# TASK DETAILS
Write out every line below that contains "does".

# Entries taken from a collection
-- ==== Sys2Proof/Certificates/Slice0/Obligations.lean ====
section
/-! DEFINITION. The statements for the provers: what the numbered rules of spec/ say CTX does. -/

open Sys2Proof Sys2Proof.Machine

/-! ## Encoding and decoding -/

/-- R71 to R73 and R77: every command, with every operand its fields can hold, has a word, and decoding that word gives
the command back. -/
def Obligations.CommandsDecodeFromTheirWords : Prop :=
  ∀ i : Instr, isCommand i = true → wellFormed i = true →
    ∃ w, encode i = some w ∧ decode w = .ok i ∧ decodeTableWord 32 w.toNat = some i

/-- R77: a word that decodes to an operation is that operation's own word, and the operation is a command. -/
def Obligations.DecodedWordsAreTheCommandsWords : Prop :=
  ∀ (w : Word) (i : Instr), decode w = .ok i → encode i = some w ∧ isCommand i = true

/-- R77: which words decode to what, in arithmetic on the word and by the masks of the opcode table; and what dispatch
makes of the two decode results that are no operation. -/
def Obligations.DecodingFollowsTheRuleOnEveryWord : Prop :=
  ∀ w : Word,
    (decode w = .error .reservedOp ↔ 4 ≤ w.toNat / 2 ^ 28) ∧
    (decode w = .error .reservedBits ↔
      ((w.toNat / 2 ^ 28 = 0 ∨ w.toNat / 2 ^ 28 = 3) ∧ w.toNat % 2 ^ 28 ≠ 0) ∨
      (w.toNat / 2 ^ 28 = 1 ∧ w.toNat % 2 ^ 28 / 2 ^ 8 ≠ 0) ∨
      (w.toNat / 2 ^ 28 = 2 ∧ w.toNat % 2 ^ 28 / 2 ^ 19 ≠ 0)) ∧
    (decode w = .ok .nop ↔ w &&& 0xFFFFFFFF#32 = 0x00000000#32) ∧
    ((∃ chan rid, decode w = .ok (.config chan rid)) ↔ w &&& 0xFFFFFF00#32 = 0x10000000#32) ∧
    ((∃ temp hum batt, decode w = .ok (.send temp hum batt)) ↔ w &&& 0xFFF80000#32 = 0x20000000#32) ∧
    (decode w = .ok .clrerr ↔ w &&& 0xFFFFFFFF#32 = 0x30000000#32) ∧
    (∀ chan rid, decode w = .ok (.config chan rid) →
      chan.toNat = w.toNat / 2 ^ 5 % 2 ^ 3 ∧ rid.toNat = w.toNat % 2 ^ 5) ∧
    (∀ temp hum batt, decode w = .ok (.send temp hum batt) →
      temp.toNat = w.toNat % 2 ^ 11 ∧
        tempValue temp = (w.toNat % 2 ^ 11 : Nat) - (if w.toNat % 2 ^ 11 < 1024 then 0 else 2048 : Int) ∧
        hum.toNat = w.toNat / 2 ^ 11 % 2 ^ 7 ∧
        (batt = true ↔ w.toNat / 2 ^ 18 % 2 = 1)) ∧
    (∀ s, decode w = .error .reservedOp → onCommand w s = .next (raiseCmdError .reservedOp s)) ∧
    (∀ s, decode w = .error .reservedBits → onCommand w s = .next (raiseCmdError .reservedBits s))

/-- R82 (an inference the spec marks as its own, from R72, R73 and R80): the words of the encoding examples, from their
assembler lines. -/
def Obligations.ExampleWordsOfTheSpec : Prop :=
  assemble (.config 2 5) = some 0x10000045#32 ∧
  assemble (.config 5 31) = some 0x100000BF#32 ∧
  assemble (.config 4 0) = some 0x10000080#32 ∧
  assemble (.send 235 34 true) = some 0x200510EB#32 ∧
  assemble (.send (-235) 34 true) = some 0x20051715#32 ∧
  assemble (.send (-5) 0 false) = some 0x200007FB#32 ∧
  assemble (.send 999 99 true) = some 0x20071BE7#32 ∧
  assemble (.send (-999) 1 false) = some 0x20000C19#32 ∧
  assemble (.send 1000 0 true) = some 0x200403E8#32 ∧
  assemble .nop = some 0x00000000#32 ∧
  assemble .clrerr = some 0x30000000#32

/-- Words written out bit by bit from R71 to R73 decode to the commands they stand for. -/
def Obligations.WordsWrittenFromTheFormatsDecode : Prop :=
  decode 0b0000_0000000000000000000000000000#32 = .ok .nop ∧
  decode 0b0011_0000000000000000000000000000#32 = .ok .clrerr ∧
  decode 0b0001_00000000000000000000_101_11110#32 = .ok (.config 5 30) ∧
  decode 0b0010_000000000_1_0100010_00011101011#32 = .ok (.send 235 34 true) ∧
  decode 0b0010_000000000_0_1100011_11111111011#32 = .ok (.send (-5) 99 false)

/-- R80: the assembler accepts exactly the operands that fit their fields, legal or not, and the word it gives decodes to
those operand values. -/
def Obligations.AssemblerAcceptsWhatFits : Prop :=
  (∀ ch id : Nat, (assemble (.config ch id)).isSome = true ↔ ch ≤ 7 ∧ id ≤ 31) ∧
  (∀ (temp : Int) (hum : Nat) (batt : Bool),
    (assemble (.send temp hum batt)).isSome = true ↔ -1024 ≤ temp ∧ temp ≤ 1023 ∧ hum ≤ 127) ∧
  (∀ (ch id : Nat) (w : Word), assemble (.config ch id) = some w →
    ∃ chan rid, decode w = .ok (.config chan rid) ∧ chanValue chan = ch ∧ ridValue rid = id) ∧
  (∀ (temp : Int) (hum : Nat) (batt : Bool) (w : Word), assemble (.send temp hum batt) = some w →
    ∃ t h, decode w = .ok (.send t h batt) ∧ tempValue t = temp ∧ humValue h = hum) ∧
  (∀ v : Nat, assemble (.word v) = if v < 2 ^ 32 then some (BitVec.ofNat 32 v) else none)

/-! ## The step, the edge, reset -/

/-- R160, R187: when the coming edge presents a word that decodes to `i`, the step is `exec i`: on the state as it
stands with no tick on the edge, on the state the tick produced with one. The edge is consumed, and nothing else is done
around it. -/
def Obligations.StepRunsTheDecodedCommand : Prop :=
  ∀ (s : State) (w : Word) (i : Instr) (es : List Edge),
    s.refused = none → decode w = .ok i →
    step { s with inputs := commandEdge w :: es } = exec i { s with inputs := es } ∧
    step { s with inputs := tickCommandEdge w :: es } =
      andThen (exec .seqTick { s with inputs := es }) (exec i) ∧
    step { s with inputs := tickEdge :: es } = exec .seqTick { s with inputs := es } ∧
    step (s.withFetchWord 32 w.toNat) = exec i s

/-- R187: reset over everything, else the tick first and the command second; a SEND on the edge whose tick ends the last
gap is accepted; a NOP never delays a tick. -/
def Obligations.ResetThenTickThenCommandOnOneEdge : Prop :=
  (∀ (s : State) (e : Edge) (es : List Edge), s.refused = none → e.rst = true →
    step { s with inputs := e :: es } = step { s with inputs := rstEdge :: es }) ∧
  (∀ (s : State) (e : Edge) (es : List Edge), s.refused = none → e.rst = false →
    step { s with inputs := e :: es } =
      andThen (if e.usTick then exec .seqTick { s with inputs := es } else .next { s with inputs := es })
        (fun t => if e.cmdValid then onCommand e.cmdWord t else .next t)) ∧
  (∀ (s : State) (w : Word) (temp : BitVec 11) (hum : BitVec 7) (batt : Bool) (es : List Edge),
    s.refused = none → s.phase = .gap → s.rep = 2#2 → s.rem = 1#16 →
    s.cfgValid = true → chanLegal s.cfgChan = true →
    decode w = .ok (.send temp hum batt) → tempLegal temp = true → humLegal hum = true →
    ∃ t, step { s with inputs := tickCommandEdge w :: es } = .next t ∧ t.phase = .slot ∧ t.rep = 0#2 ∧
      t.bidx = 0#4 ∧ t.slot = 0#5 ∧ t.rem = 500#16 ∧ t.cmdErr = s.cmdErr ∧ t.errCause = s.errCause) ∧
  (∀ (s : State) (es : List Edge), s.refused = none →
    step { s with inputs := tickCommandEdge 0#32 :: es } = step { s with inputs := tickEdge :: es })

/-- R21: an edge that carries no event leaves all state unchanged; so does an edge on which no input is scheduled. -/
def Obligations.QuietEdgesChangeNothing : Prop :=
  ∀ (s : State) (w : Word) (es : List Edge), s.refused = none →
    step { s with inputs := ⟨false, false, false, w⟩ :: es } = .next { s with inputs := es } ∧
    step { s with inputs := [] } = .next { s with inputs := [] }

/-- R160, R180, R181: a reserved word raises its cause and changes nothing else. -/
def Obligations.ReservedWordsRaiseTheirCause : Prop :=
  ∀ (s : State) (w : Word) (es : List Edge), s.refused = none →
    (4 ≤ w.toNat / 2 ^ 28 → step { s with inputs := commandEdge w :: es } =
      .next { s with inputs := es, cmdErr := true, errCause := if s.cmdErr then s.errCause else 1#3 }) ∧
    (decode w = .error .reservedBits → step { s with inputs := commandEdge w :: es } =
      .next { s with inputs := es, cmdErr := true, errCause := if s.cmdErr then s.errCause else 2#3 })

/-- R180: a command error keeps the first cause and changes nothing but the flag and the cause; a transmission in progress
goes on, tick for tick, as if the command had not been presented. -/
def Obligations.CommandErrorsLeaveTheTransmissionAlone : Prop :=
  (∀ (cause : ErrorCause) (s : State), raiseCmdError cause s =
    { s with cmdErr := true, errCause := if s.cmdErr = false then causeCode cause else s.errCause }) ∧
  (∀ (cause : ErrorCause) (n : Nat) (s t : State),
    ticks n s = .next t → ticks n (raiseCmdError cause s) = .next (raiseCmdError cause t))

/-- R180, R188: once CMD_ERR is set, a step that is neither a reset nor a CLRERR keeps the flag and the first cause. -/
def Obligations.FirstErrorCauseStaysUntilCleared : Prop :=
  ∀ (s t : State) (e : Edge) (es : List Edge),
    s.cmdErr = true → s.inputs = e :: es → e.rst = false → (e.cmdValid = true → decode e.cmdWord ≠ .ok .clrerr) →
    step s = .next t → t.cmdErr = true ∧ t.errCause = s.errCause

/-- R200: what a reset edge does, whatever else the edge carries and whatever CTX was doing; the abandoned segments are
never driven, and a SEND then needs a new CONFIG. -/
def Obligations.ResetEdgeGivesTheResetValues : Prop :=
  ∀ (s : State) (e : Edge) (es : List Edge), s.refused = none → s.inputs = e :: es → e.rst = true →
    ∃ t, step s = .next t ∧ t.line = false ∧ t.phase = .idle ∧ t.cmdErr = false ∧ t.errCause = 0#3 ∧
      t.cfgValid = false ∧ t.cfgChan = 0#3 ∧ t.cfgRid = 0#5 ∧ t.refused = none ∧ t.inputs = es ∧
      statusPort t = 0#8 ∧ (∀ n, ticks n t = .next t) ∧
      (∀ temp hum batt, exec (.send temp hum batt) t = .next { t with cmdErr := true, errCause := 4#3 })

/-- R201: the state after reset is idle, unconfigured and free of errors, the line is low, and the first edge may carry a
command. -/
def Obligations.StateAfterResetIsIdle : Prop :=
  State.reset.phase = .idle ∧ busy State.reset = false ∧ State.reset.cfgValid = false ∧
  State.reset.cmdErr = false ∧ State.reset.errCause = 0#3 ∧ State.reset.line = false ∧
  State.reset.refused = none ∧ cfgPort State.reset = 0x00#8 ∧ statusPort State.reset = 0x00#8 ∧
  (∀ (w : Word) (i : Instr), decode w = .ok i →
    step { State.reset with inputs := [commandEdge w] } = exec i State.reset)

/-- R31, R183: in a refused state no event has a meaning, reset included. That the outcome repeats the kept reason is the
model's (log entry 7). -/
def Obligations.RefusedStatesHaveNoMeaning : Prop :=
  ∀ (s : State) (r : Refusal), s.refused = some r → step s = .refused r ∧ ∀ i, exec i s = .refused r

/-- R23: the bits of the status port, and R22: the bits of the cfg port. -/
def Obligations.StatusAndCfgPortBits : Prop :=
  ∀ s : State,
    ((statusPort s).getLsbD 0 = true ↔ s.phase ≠ .idle) ∧
    (statusPort s).getLsbD 1 = s.cmdErr ∧ (statusPort s).getLsbD 2 = s.cfgValid ∧
    (statusPort s).toNat / 8 = s.errCause.toNat ∧
    (cfgPort s).toNat = s.cfgChan.toNat * 32 + s.cfgRid.toNat ∧ linePort s = s.line

/-! ## The invariant -/

/-- The state after reset meets the invariant. -/
def Obligations.ResetMeetsTheInvariant : Prop := Inv State.reset

/-- From every state that meets the invariant, reachable or not, a step that answers a next state keeps it. -/
def Obligations.EveryStepKeepsTheInvariant : Prop :=
  ∀ s t : State, Inv s → step s = .next t → Inv t

/-- R53 and R105 (their unreachability is an inference the spec marks as its own): in a sound state a legal input never
stops the machine: no index fault, no frame over the capacity, no refusal. -/
def Obligations.LegalInputsNeverStopTheMachine : Prop :=
  ∀ s : State, Inv s → nextEdgeLegal s = true → ∃ t, step s = .next t

/-! ## The commands -/

/-- R161: NOP changes no state, in every phase, and the next tick counts as usual; a nonzero low bit makes the word
ReservedBits, cause 2. -/
def Obligations.NopChangesNothing : Prop :=
  (∀ s : State, s.refused = none → exec .nop s = .next s) ∧
  (∀ s : State, s.refused = none → s.phase ≠ .idle → s.rem = 17#16 →
    andThen (exec .nop s) (exec .seqTick) = .next { s with rem := 16 }) ∧
  decode 0x00000000#32 = .ok .nop ∧
  (∀ (w : Word) (s : State), w.toNat / 2 ^ 28 = 0 → w.toNat % 2 ^ 28 ≠ 0 →
    decode w = .error .reservedBits ∧ onCommand w s = .next (raiseCmdError .reservedBits s))

/-- R162: CONFIG loads the identity while idle, is a command error of cause 3 while busy (whatever its channel), and is
refused while idle for a channel outside 1..5. -/
def Obligations.ConfigLoadsTheIdentityWhileIdle : Prop :=
  ∀ (s : State) (chan : BitVec 3) (rid : BitVec 5), s.refused = none →
    (encode (.config chan rid)).map BitVec.toNat = some (2 ^ 28 + 2 ^ 5 * chan.toNat + rid.toNat) ∧
    (s.phase = .idle → 1 ≤ chan.toNat → chan.toNat ≤ 5 →
      exec (.config chan rid) s = .next { s with cfgChan := chan, cfgRid := rid, cfgValid := true }) ∧
    (s.phase ≠ .idle → exec (.config chan rid) s =
      .next { s with cmdErr := true, errCause := if s.cmdErr then s.errCause else 3#3 }) ∧
    (s.phase = .idle → chan.toNat = 0 ∨ chan.toNat = 6 ∨ chan.toNat = 7 →
      exec (.config chan rid) s = .refused .chanRange) ∧
    (∀ t, s.phase = .idle → exec (.config 2 5) s = .next t → cfgPort t = 0x45#8 ∧ t.cfgValid = true)

/-- R163: a SEND while idle and configured, with legal operands, writes the eight payload bytes, the ten frame bytes of
repetition 0, and enters slot 0 of byte 0. -/
def Obligations.SendLoadsThePayloadAndStartsTheFirstFrame : Prop :=
  ∀ (s : State) (temp : BitVec 11) (hum : BitVec 7) (batt : Bool) (wire : BitVec 3),
    s.refused = none → s.phase = .idle → s.cfgValid = true →
    (s.cfgChan, wire) ∈ ([(1, 1), (2, 2), (3, 3), (4, 5), (5, 6)] : List (BitVec 3 × BitVec 3)) →
    temp.toInt.natAbs < 1000 → hum.toNat < 100 →
    let raw : Vector Byte 8 := #v[0x75, identityByte wire s.cfgRid, if batt then 0xCE else 0x0E, 0x00,
      tempDigits temp, tempSign ctx temp, humDigits hum, 0xF1]
    let o : Fin 8 → Byte := fun i => obscure raw[i]
    let c1 := o 1 ^^^ o 2 ^^^ o 4 ^^^ o 5 ^^^ o 6 ^^^ o 7
    let m := fun acc b => mix ctx (acc ^^^ b)
    let c2 := m (m (m (m (m (m 0 (o 1)) (o 2)) (o 4)) (o 5)) (o 6)) (o 7)
    exec (.send temp hum batt) s = .next { s with
      raw := raw
      frm := #v[0x75, o 1, o 2, 0x5E, o 4, o 5, o 6, o 7, c1, mix ctx (c1 ^^^ c2)]
      flen := 10, cs1 := c1, cs2 := c2
      rep := 0, bidx := 0, phase := .slot, slot := 0, rem := 500, line := false }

# SOLUTION
/-! DEFINITION. The statements for the provers: what the numbered rules of spec/ say CTX does. -/
/-- R21: an edge that carries no event leaves all state unchanged; so does an edge on which no input is scheduled. -/
/-- R200: what a reset edge does, whatever else the edge carries and whatever CTX was doing; the abandoned segments are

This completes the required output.